◆ What to produce ◆
The response should consist of every line below, unchanged.

[Source records]
◇ ◇ ◇
-- ==== Sys2Proof/Machine/Operands.lean ====
section
/-!
DEFINITION. Operand forms: sources by type (R271, R272), results with their extension (R271), and the two ways a result
is computed, for each thread of the class or once for it (R177, R260, R278).
-/
namespace Sys2Proof.Machine

/-- A source of `n` registers for a lane, as a number of 32 or 64 bits; a literal is its own 64 bits. -/
def State.arg (s : State) (l : Nat) (x : Src) (n : Nat) : DWord :=
  if n = 2 then s.pair l x else (s.reg l x 0).setWidth 64

/-- A number of 64 bits in two registers, low half first. -/
def twoWords (x : DWord) : List Word := [loOf x, hiOf x]

end Sys2Proof.Machine

namespace Sys2Proof
open Machine

/-- The w bits of an operand, R271. -/
def ITy.bits (t : ITy) (x : DWord) : Nat := x.toNat % 2 ^ t.width
/-- The operand as a number of the type, R271. -/
def ITy.val (t : ITy) (x : DWord) : Int :=
  if t.signed && Machine.bit x.toNat (t.width - 1) then (t.bits x : Int) - (2 ^ t.width : Nat) else (t.bits x : Int)
/-- The least and the greatest number of the type. -/
def ITy.least (t : ITy) : Int := if t.signed then -((2 ^ (t.width - 1) : Nat) : Int) else 0
def ITy.most (t : ITy) : Int := ((2 ^ (if t.signed then t.width - 1 else t.width) : Nat) : Int) - 1
/-- sat(x) of R278. -/
def ITy.sat (t : ITy) (x : Int) : Int := if x < t.least then t.least else if t.most < x then t.most else x

/-- A result as the registers of its type hold it, wrapped and extended (R271, R278). -/
def ITy.out (t : ITy) (x : Int) : List Word :=
  match t with
  | .n64 => twoWords (BitVec.ofInt 64 x)
  | .i64 => twoWords (BitVec.ofInt 64 x)
  | .n32 => [BitVec.ofInt 32 x]
  | .i32 => [BitVec.ofInt 32 x]
  | .n16 => [(BitVec.ofInt 16 x).setWidth 32]
  | .i16 => [(BitVec.ofInt 16 x).signExtend 32]
  | .n8 => [(BitVec.ofInt 8 x).setWidth 32]
  | .i8 => [(BitVec.ofInt 8 x).signExtend 32]

end Sys2Proof

namespace Sys2Proof.Machine

/-- A source of an integer type, as a number of the type. -/
def State.int (s : State) (t : ITy) (l : Nat) (x : Src) : Int := t.val (s.arg l x t.regs)
/-- A source of an integer type, as its w bits. -/
def State.ibits (s : State) (t : ITy) (l : Nat) (x : Src) : Nat := t.bits (s.arg l x t.regs)

/-- R278: a result computed from the registers and written, for each thread, or once for the class in a twin and on
the control core. -/
def compute (i : Instr) (d : Dst) (f : State → Nat → List Word) (s : State) : State :=
  match d with
  | .v _ => perLane i (fun l s => .ok (s.setDst l d (f s l)) none) s
  | .s _ => uniformly i (perClass fun s => .ok (s.setDst s.lead d (f s s.lead)) none) s

/-- A transfer of control by every thread of the class, or by the control core. -/
def State.jumpAll (s : State) (pc : DWord) : State :=
  match s.cur.who with
  | .control => (s.updCore s.cur.core fun c => { c with ctlPc := pc }).withFate .go
  | _ => (s.updGrp fun g => g.updLanes s.cur.lanes fun t => { t with pc, noWatch := false }).withFate .go

/-- R285: the address that a label designates. -/
def State.label (s : State) (disp : DWord) : DWord := s.cur.pc + disp

end Sys2Proof.Machine
end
◇ ◇ ◇
◆ Response to this exercise ◆
-- ==== Sys2Proof/Machine/Operands.lean ====
section
/-!
DEFINITION. Operand forms: sources by type (R271, R272), results with their extension (R271), and the two ways a result
is computed, for each thread of the class or once for it (R177, R260, R278).
-/
namespace Sys2Proof.Machine

/-- A source of `n` registers for a lane, as a number of 32 or 64 bits; a literal is its own 64 bits. -/
def State.arg (s : State) (l : Nat) (x : Src) (n : Nat) : DWord :=
  if n = 2 then s.pair l x else (s.reg l x 0).setWidth 64

/-- A number of 64 bits in two registers, low half first. -/
def twoWords (x : DWord) : List Word := [loOf x, hiOf x]

end Sys2Proof.Machine

namespace Sys2Proof
open Machine

/-- The w bits of an operand, R271. -/
def ITy.bits (t : ITy) (x : DWord) : Nat := x.toNat % 2 ^ t.width
/-- The operand as a number of the type, R271. -/
def ITy.val (t : ITy) (x : DWord) : Int :=
  if t.signed && Machine.bit x.toNat (t.width - 1) then (t.bits x : Int) - (2 ^ t.width : Nat) else (t.bits x : Int)
/-- The least and the greatest number of the type. -/
def ITy.least (t : ITy) : Int := if t.signed then -((2 ^ (t.width - 1) : Nat) : Int) else 0
def ITy.most (t : ITy) : Int := ((2 ^ (if t.signed then t.width - 1 else t.width) : Nat) : Int) - 1
/-- sat(x) of R278. -/
def ITy.sat (t : ITy) (x : Int) : Int := if x < t.least then t.least else if t.most < x then t.most else x

/-- A result as the registers of its type hold it, wrapped and extended (R271, R278). -/
def ITy.out (t : ITy) (x : Int) : List Word :=
  match t with
  | .n64 => twoWords (BitVec.ofInt 64 x)
  | .i64 => twoWords (BitVec.ofInt 64 x)
  | .n32 => [BitVec.ofInt 32 x]
  | .i32 => [BitVec.ofInt 32 x]
  | .n16 => [(BitVec.ofInt 16 x).setWidth 32]
  | .i16 => [(BitVec.ofInt 16 x).signExtend 32]
  | .n8 => [(BitVec.ofInt 8 x).setWidth 32]
  | .i8 => [(BitVec.ofInt 8 x).signExtend 32]

end Sys2Proof

namespace Sys2Proof.Machine

/-- A source of an integer type, as a number of the type. -/
def State.int (s : State) (t : ITy) (l : Nat) (x : Src) : Int := t.val (s.arg l x t.regs)
/-- A source of an integer type, as its w bits. -/
def State.ibits (s : State) (t : ITy) (l : Nat) (x : Src) : Nat := t.bits (s.arg l x t.regs)

/-- R278: a result computed from the registers and written, for each thread, or once for the class in a twin and on
the control core. -/
def compute (i : Instr) (d : Dst) (f : State → Nat → List Word) (s : State) : State :=
  match d with
  | .v _ => perLane i (fun l s => .ok (s.setDst l d (f s l)) none) s
  | .s _ => uniformly i (perClass fun s => .ok (s.setDst s.lead d (f s s.lead)) none) s

/-- A transfer of control by every thread of the class, or by the control core. -/
def State.jumpAll (s : State) (pc : DWord) : State :=
  match s.cur.who with
  | .control => (s.updCore s.cur.core fun c => { c with ctlPc := pc }).withFate .go
  | _ => (s.updGrp fun g => g.updLanes s.cur.lanes fun t => { t with pc, noWatch := false }).withFate .go

/-- R285: the address that a label designates. -/
def State.label (s : State) (disp : DWord) : DWord := s.cur.pc + disp

end Sys2Proof.Machine
end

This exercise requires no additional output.